++++ DATASET RECORDS ++++

-- ==== Sys2Proof/Machine/Can.lean ====
section
/-! DEFINITION. The CAN ports (12, R152–R155): filters, FIFOs, receive signals, the transmit queue, address claim, time
reference messages. -/

namespace Sys2Proof.Machine

def canOf (c : Chip) (p : Nat) : CanX := nth c.cans p {}
def canSet (c : Chip) (p : Nat) (x : CanX) : Chip := { c with cans := c.cans.set p x }

/-- QUEUE_USED follows the queue. -/
def canShow (c : Chip) (p : Nat) : Chip := c.put (Key.Can.QUEUE_USED p) (canOf c p).queue.length

/-- Sets a port's state and shows its queue. -/
def canPut (c : Chip) (p : Nat) (x : CanX) : Chip := canShow (canSet c p x) p

/-! ## Timing (R328, R331) -/

/-- The pairs and rates of R331 that a configuration breaks. -/
def canTimingBad (od : OD) (p : Nat) : Bool :=
  let g := fun key => odNum od key
  let nb := g (Key.Can.NOM_BRP p) * (1 + g (Key.Can.NOM_SEG1 p) + g (Key.Can.NOM_SEG2 p))
  let db := g (Key.Can.DATA_BRP p) * (1 + g (Key.Can.DATA_SEG1 p) + g (Key.Can.DATA_SEG2 p))
  nb < 80 || 8000 < nb || nb < db || db < 10 || g (Key.Can.NOM_SEG2 p) < g (Key.Can.NOM_SJW p)
    || g (Key.Can.DATA_SEG2 p) < g (Key.Can.DATA_SJW p) || (g (Key.Can.TRIPLE p) ≠ 0 && nb < 320)

/-- Lengths of R328. -/
def canLenOk (fdf : Bool) (n : Nat) : Bool :=
  n ≤ 8 || (fdf && (n = 12 || n = 16 || n = 20 || n = 24 || n = 32 || n = 48 || n = 64))

/-- A frame some controller can send (R328): identifier within its format, length, no remote FD frame, BRS with FD.
[DESIGN CHOICE: log 8] -/
def canFrameOk (f : CanFrame) : Bool :=
  canLenOk f.fdf f.data.length && (f.ext || f.id.toNat < 0x800) && !(f.fdf && f.rtr) && (f.fdf || (!f.brs && !f.esi))

/-! ## Port state -/

/-- A port takes part on its bus: CAN is up (K8), it is enabled and not ashed. -/
def canActive (c : Chip) (p : Nat) : Bool :=
  up c 8 && c.flag (Key.Can.PORT_ENABLE p) && !unitAshed c (unitCan p) && !unitAshed c (unitPd 12)

/-- A port receives, and unless it only listens sends: ERROR_ACTIVE or ERROR_PASSIVE. -/
def canOnBus (c : Chip) (p : Nat) : Bool :=
  canActive c p && (c.num (Key.Can.CAN_STATE p) = 2 || c.num (Key.Can.CAN_STATE p) = 3)

/-- A port that re-integrates still completes a frame begun before its settings changed: FD_ENABLE and LISTEN_ONLY as they
were for a frame of that start (R333). [DEDUCED: log 51] -/
def canOld (c : Chip) (p sof : Nat) : Option (Bool × Bool) :=
  match (canOf c p).before with
  | some (e, fd, listen) =>
    if canActive c p && c.num (Key.Can.CAN_STATE p) = 1 && sof / 1000000 < e then some (fd, listen) else none
  | none => none

/-- State by the transmit error counter (R344). -/
def canErrState (c : Chip) (p : Nat) : Nat := if c.num (Key.Can.TEC p) < 128 && c.num (Key.Can.REC p) < 128 then 2 else 3

/-- The port enters BUS_OFF (R344). [PRESUMED: log 53] -/
def canBusOff (k : Keeper) (c : Chip) (p tec rec_ : Nat) (injected : Bool) : Chip :=
  let c := ((c.put (Key.Can.CAN_STATE p) 4).put (Key.Can.TEC p) (min tec 256)).put (Key.Can.REC p) (min rec_ 255)
  raise k (c.bump (Key.Can.BUS_OFFS p)) 0x0C01 (unitCan p) injected

/-- The error counters decide between ERROR_ACTIVE and ERROR_PASSIVE. -/
def canJudge (k : Keeper) (c : Chip) (p : Nat) (injected : Bool) : Chip :=
  let st := c.num (Key.Can.CAN_STATE p)
  let next := canErrState c p
  if st = 2 && next = 3 then raise k (c.put (Key.Can.CAN_STATE p) 3) 0x0C02 (unitCan p) injected
  else if st = 3 && next = 2 then c.put (Key.Can.CAN_STATE p) 2
  else c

++++

WHAT TO PRODUCE ::
Filter the records down to the lines containing the word "some", and copy those.

RESULT BELOW ::
/-- A frame some controller can send (R328): identifier within its format, length, no remote FD frame, BRS with FD.
  | some (e, fd, listen) =>
    if canActive c p && c.num (Key.Can.CAN_STATE p) = 1 && sof / 1000000 < e then some (fd, listen) else none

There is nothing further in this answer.